BEGIN RECORDS SUPPLIED

-- ==== Sys2Proof/Machine/Gray.lean ====
section
/-! DEFINITION. The Gray-code generator's commands: GRAY, GINV, GNEXT, GRST, GLOAD (40_gray.md R104-R108). -/

namespace Sys2Proof.Machine

/-- GRAY (40_gray.md R104). -/
def execGray (s : State) : Result :=
  withLatch s fun l => .next (s.writeResults (gray l.a) 0#32 0#32 0#32).succeed

/-- GINV (40_gray.md R105). -/
def execGinv (s : State) : Result :=
  withLatch s fun l => .next (s.writeResults (ginv l.a) 0#32 0#32 0#32).succeed

/-- GNEXT (40_gray.md R106): SequenceError during a walk; else one step of the generator, which wraps at 0xFFFFFFFF
and then records it in WRAP. -/
def execGnext (s : State) : Result :=
  withLatch s fun _ =>
    if s.active then .next (s.fail .sequenceError)
    else
      .next (((s.writeResults (gray s.gcnt) s.gcnt 0#32 0#32).noteWrap (s.gcnt == 0xFFFFFFFF#32)).writeGcnt
        (s.gcnt + 1#32)).succeed

/-- GRST (40_gray.md R107): SequenceError during a walk; else GCNT <- 0. -/
def execGrst (s : State) : Result :=
  withLatch s fun _ =>
    if s.active then .next (s.fail .sequenceError) else .next (s.writeGcnt 0#32).succeed

/-- GLOAD (40_gray.md R108): SequenceError during a walk; else GCNT <- A. -/
def execGload (s : State) : Result :=
  withLatch s fun l =>
    if s.active then .next (s.fail .sequenceError) else .next (s.writeGcnt l.a).succeed

end Sys2Proof.Machine
end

END RECORDS SUPPLIED

**ABOUT THIS EXERCISE**
Type out the whole listing above again, exactly as it stands.

**YOUR SOLUTION**
-- ==== Sys2Proof/Machine/Gray.lean ====
section
/-! DEFINITION. The Gray-code generator's commands: GRAY, GINV, GNEXT, GRST, GLOAD (40_gray.md R104-R108). -/

namespace Sys2Proof.Machine

/-- GRAY (40_gray.md R104). -/
def execGray (s : State) : Result :=
  withLatch s fun l => .next (s.writeResults (gray l.a) 0#32 0#32 0#32).succeed

/-- GINV (40_gray.md R105). -/
def execGinv (s : State) : Result :=
  withLatch s fun l => .next (s.writeResults (ginv l.a) 0#32 0#32 0#32).succeed

/-- GNEXT (40_gray.md R106): SequenceError during a walk; else one step of the generator, which wraps at 0xFFFFFFFF
and then records it in WRAP. -/
def execGnext (s : State) : Result :=
  withLatch s fun _ =>
    if s.active then .next (s.fail .sequenceError)
    else
      .next (((s.writeResults (gray s.gcnt) s.gcnt 0#32 0#32).noteWrap (s.gcnt == 0xFFFFFFFF#32)).writeGcnt
        (s.gcnt + 1#32)).succeed

/-- GRST (40_gray.md R107): SequenceError during a walk; else GCNT <- 0. -/
def execGrst (s : State) : Result :=
  withLatch s fun _ =>
    if s.active then .next (s.fail .sequenceError) else .next (s.writeGcnt 0#32).succeed

/-- GLOAD (40_gray.md R108): SequenceError during a walk; else GCNT <- A. -/
def execGload (s : State) : Result :=
  withLatch s fun l =>
    if s.active then .next (s.fail .sequenceError) else .next (s.writeGcnt l.a).succeed

end Sys2Proof.Machine
end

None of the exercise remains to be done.